WHAT IS EXPECTED.
Stop after the line that contains "def shFmt (r"; until then, restate each line of the entries word for word from the very first.

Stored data
-- ==== Sys2Proof/Machine/Shape.lean ====
section
/-! DEFINITION. Shape records: their fields, their contradictions, their slices, and the instructions that read them
(R196 to R200). -/

namespace Sys2Proof.Machine

/-- Words of a shape record (R196). -/
abbrev ShapeWords := List Word

def shFmt (r : ShapeWords) : Nat := field (r.getD 0 0) 0 6
def shBlen (r : ShapeWords) : Nat := field (r.getD 0 0) 6 4
def shNdim (r : ShapeWords) : Nat := field (r.getD 0 0) 10 2 + 1
def shOverlap (r : ShapeWords) : Bool := (r.getD 0 0).getLsbD 12
def shReplicate (r : ShapeWords) : Bool := (r.getD 0 0).getLsbD 13
def shBase (r : ShapeWords) : Nat := field (r.getD 1 0) 0 52
def shExtent (r : ShapeWords) (d : Nat) : Nat := field (r.getD (2 + d) 0) 0 32
def shStride (r : ShapeWords) (d : Nat) : Nat := if d = 0 then 0 else field (r.getD (5 + d) 0) 0 52
def shSplit (r : ShapeWords) (d : Nat) : Nat := field (r.getD (10 + d) 0) 0 11

/-- The element width in bytes; a block format has 1 (R196). -/
def shWidth (r : ShapeWords) : Nat := if fmtBlock (shFmt r) then 1 else fmtBits (shFmt r) / 8

/-- Reason 1: reserved bits, fields of unused dimensions, the format and its block length, a block format's split 0
(R197). -/
def shReason1 (r : ShapeWords) : Bool :=
  let n := shNdim r
  let unused := (List.range 4).filter fun d => n ≤ d
  !zeroBits (r.getD 0 0) 63 14 || !zeroBits (r.getD 1 0) 63 52 || r.getD 9 0 != 0 || r.getD 14 0 != 0 || r.getD 15 0 != 0
    || ([2, 3, 4, 5].any fun i => !zeroBits (r.getD i 0) 63 32)
    || ([6, 7, 8].any fun i => !zeroBits (r.getD i 0) 63 52)
    || ([10, 11, 12, 13].any fun i => !zeroBits (r.getD i 0) 63 11)
    || (unused.any fun d => shExtent r d != 0 || shStride r d != 0 || shSplit r d != 0)
    || !fmtKnown (shFmt r) || shFmt r == 0x14 || !blenFits (shFmt r) (shBlen r)
    || (fmtBlock (shFmt r) && shSplit r 0 != 1)

/-- The used dimensions. -/
def shDims (r : ShapeWords) : List Nat := List.range (shNdim r)

/-- Reason 4: a stride below the span under it (R197). -/
def shReason4 (r : ShapeWords) : Bool :=
  !shOverlap r && (shDims r).any fun d =>
    (d == 1 && shStride r 1 < shExtent r 0 * shWidth r) || (2 ≤ d && shStride r d < shExtent r (d - 1) * shStride r (d - 1))

/-- The product of the splits. -/
def shProduct (r : ShapeWords) : Nat := (shDims r).foldl (fun n d => n * shSplit r d) 1

/-- The first contradiction of a record for a core count (R197). -/
def shContradiction (r : ShapeWords) (cores : Nat) : Option Nat :=
  if shReason1 r then some 1
  else if (shDims r).any (fun d => shExtent r d == 0) then some 2
  else if shBase r % shWidth r ≠ 0 then some 3
  else if shReason4 r then some 4
  else if (shDims r).any (fun d => shSplit r d == 0)
      || (if shReplicate r then (shDims r).any (fun d => shSplit r d != 1) else shProduct r != cores) then some 5
  else none

/-- The slice of a kernel index in a dimension: start and length (R198). -/
def shSlice (r : ShapeWords) (index d : Nat) : Nat × Nat :=
  if shNdim r ≤ d then (0, 0)
  else if shReplicate r then (0, shExtent r d)
  else
    let below := (List.range d).foldl (fun n k => n * shSplit r k) 1
    sliceOf (shExtent r d) (shSplit r d) (index / below % shSplit r d)

/-- The fat pointer of a slice (R199). -/
def shPointer (r : ShapeWords) (index : Nat) : Word :=
  let off := (List.range 3).foldl (fun n d => n + (shSlice r index (d + 1)).1 * shStride r (d + 1)) 0
  let addr := shBase r + off + (shSlice r index 0).1 * shWidth r
  place (shFmt r) 58 ||| place (shBlen r) 54 ||| place (addr % 2 ^ 52) 0

/-! ### Where a thread's records are (R194, R199, R200) -/

/-- The shape set of a kernel in a context. -/
def Ctx.shapesOf (x : Ctx) (kid : Nat) : Option ShapeSet := (x.shapes.find? fun y => y.2.kid == kid).map Prod.snd

/-- The records of the current thread's kernel (R199): its core's set, or for a thread that RFORK started on a core without
one, a set of the kernel on another core of the owner; they all hold the same records (R194). -/
def shapeSet (s : State) : Option ShapeSet :=
  match (ctx s).shapesOf (thr s).kid with
  | some x => some x
  | none => s.cores.findSome? fun c => (Tab.get {} c.2.ctxs (thr s).owner).shapesOf (thr s).kid

/-- A SHAPE value (R199). -/
def shapeTrap (reason : Nat) (n : BitVec 3) : Word := place reason 0 ||| place n.toNat 8

/-- A record entered into the core's record cache, the least recently used entry leaving a full one (R200). -/
def cacheRecord (s : State) (e : RecEntry) : State :=
  updCore s s.core fun k =>
    { k with recs := (e :: k.recs.filter fun x => !(x.owner == e.owner && x.addr == e.addr)).take 16 }

/-- Words of a global record, each read as an ordinary load of the thread (R124, R200). -/
def globalWords (s : State) (addr : Nat) : Nat → Act (List Word)
  | 0 => .ok [] s
  | n + 1 =>
    (locGlobal s addr { r := true }).bind fun l s => (loadBytes s false l.key 8).bind fun b s =>
      (globalWords s (addr + 8) n).bind fun ws s => .ok (BitVec.ofNat 64 (ofLeBytes b) :: ws) s

/-- Record n of a shape set: from the set, or in pointer mode through the record cache (R200). -/
def record (s : State) (x : ShapeSet) (n : BitVec 3) : Act ShapeWords :=
  if x.pointer then
    let addr := (x.addr + 192 * n.toNat) % 2 ^ 52
    let o := (thr s).owner
    match (coreAt s s.core).recs.find? fun e => e.owner == o && e.addr == addr with
    | some e => .ok e.words (cacheRecord s e)
    | none => (globalWords s addr 24).bind fun ws s => .ok ws (cacheRecord s ⟨o, addr, ws⟩)
  else .ok (x.records.getD n.toNat []) s

/-- SHGET (R199). -/
def execShget (d a : BitVec 6) (n : BitVec 3) (s : State) : Out :=
  instr (.shget d a n) {} [G d, G a] [] s fun s =>
    let w := rg s a
    match shapeSet s with
    | none => .trap Cause.shape (shapeTrap 6 n) s
    | some x =>
      if x.nshape ≤ n.toNat ∨ 24 ≤ w.toNat then .trap Cause.shape (shapeTrap 6 n) s
      else (record s x n).bind fun r s => .ok none (wg s d (r.getD w.toNat 0))

/-- The words that SHSLICE writes: the pointer, then start and length of each dimension (R199). -/
def sliceWords (r : ShapeWords) (index : Nat) : List Word :=
  shPointer r index :: (List.range 4).map fun d => place (shSlice r index d).1 32 ||| place (shSlice r index d).2 0

/-- SHSLICE (R198, R199). -/
def execShslice (d : BitVec 6) (n : BitVec 3) (s : State) : Out :=
  instr (.shslice d n) {} [G d, .g (d.toNat + 4)] ((List.range 5).map fun k => .g (d.toNat + k)) s fun s =>
    match shapeSet s with
    | none => .trap Cause.shape (shapeTrap 6 n) s
    | some x =>
      if x.nshape ≤ n.toNat then .trap Cause.shape (shapeTrap 6 n) s
      else (record s x n).bind fun r s =>
        let t := thr s
        match (if x.pointer then shContradiction r t.kcount else none) with
        | some e => .trap Cause.shape (shapeTrap e n) s
        | none => .ok none (putWords s d.toNat (sliceWords r t.kindex))

/-- SHREC: never traps after the register checks (R199). -/
def execShrec (d : BitVec 6) (n : BitVec 3) (s : State) : Out :=
  instr (.shrec d n) {} [G d] [] s fun s =>
    .ok none (wg s d (match shapeSet s with
      | none => 0
      | some x => if x.nshape ≤ n.toNat then 0
        else place 1 63 ||| place (if x.pointer then 1 else 0) 62 ||| place ((x.addr + 192 * n.toNat) % 2 ^ 52) 0))

/-- SHFENCE: as FENCE.OWNER, then the owner's entries of the core's record cache are invalid (R200). -/
def execShfence (s : State) : Out :=
  instr .shfence {} [] [] s fun s => (fence s 0 4).bind fun _ s =>
    .ok none (updCore s s.core fun k => { k with recs := k.recs.filter fun e => e.owner != (thr s).owner })

end Sys2Proof.Machine
end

SOLVED PROBLEM.
-- ==== Sys2Proof/Machine/Shape.lean ====
section
/-! DEFINITION. Shape records: their fields, their contradictions, their slices, and the instructions that read them
(R196 to R200). -/

namespace Sys2Proof.Machine

/-- Words of a shape record (R196). -/
abbrev ShapeWords := List Word

def shFmt (r : ShapeWords) : Nat := field (r.getD 0 0) 0 6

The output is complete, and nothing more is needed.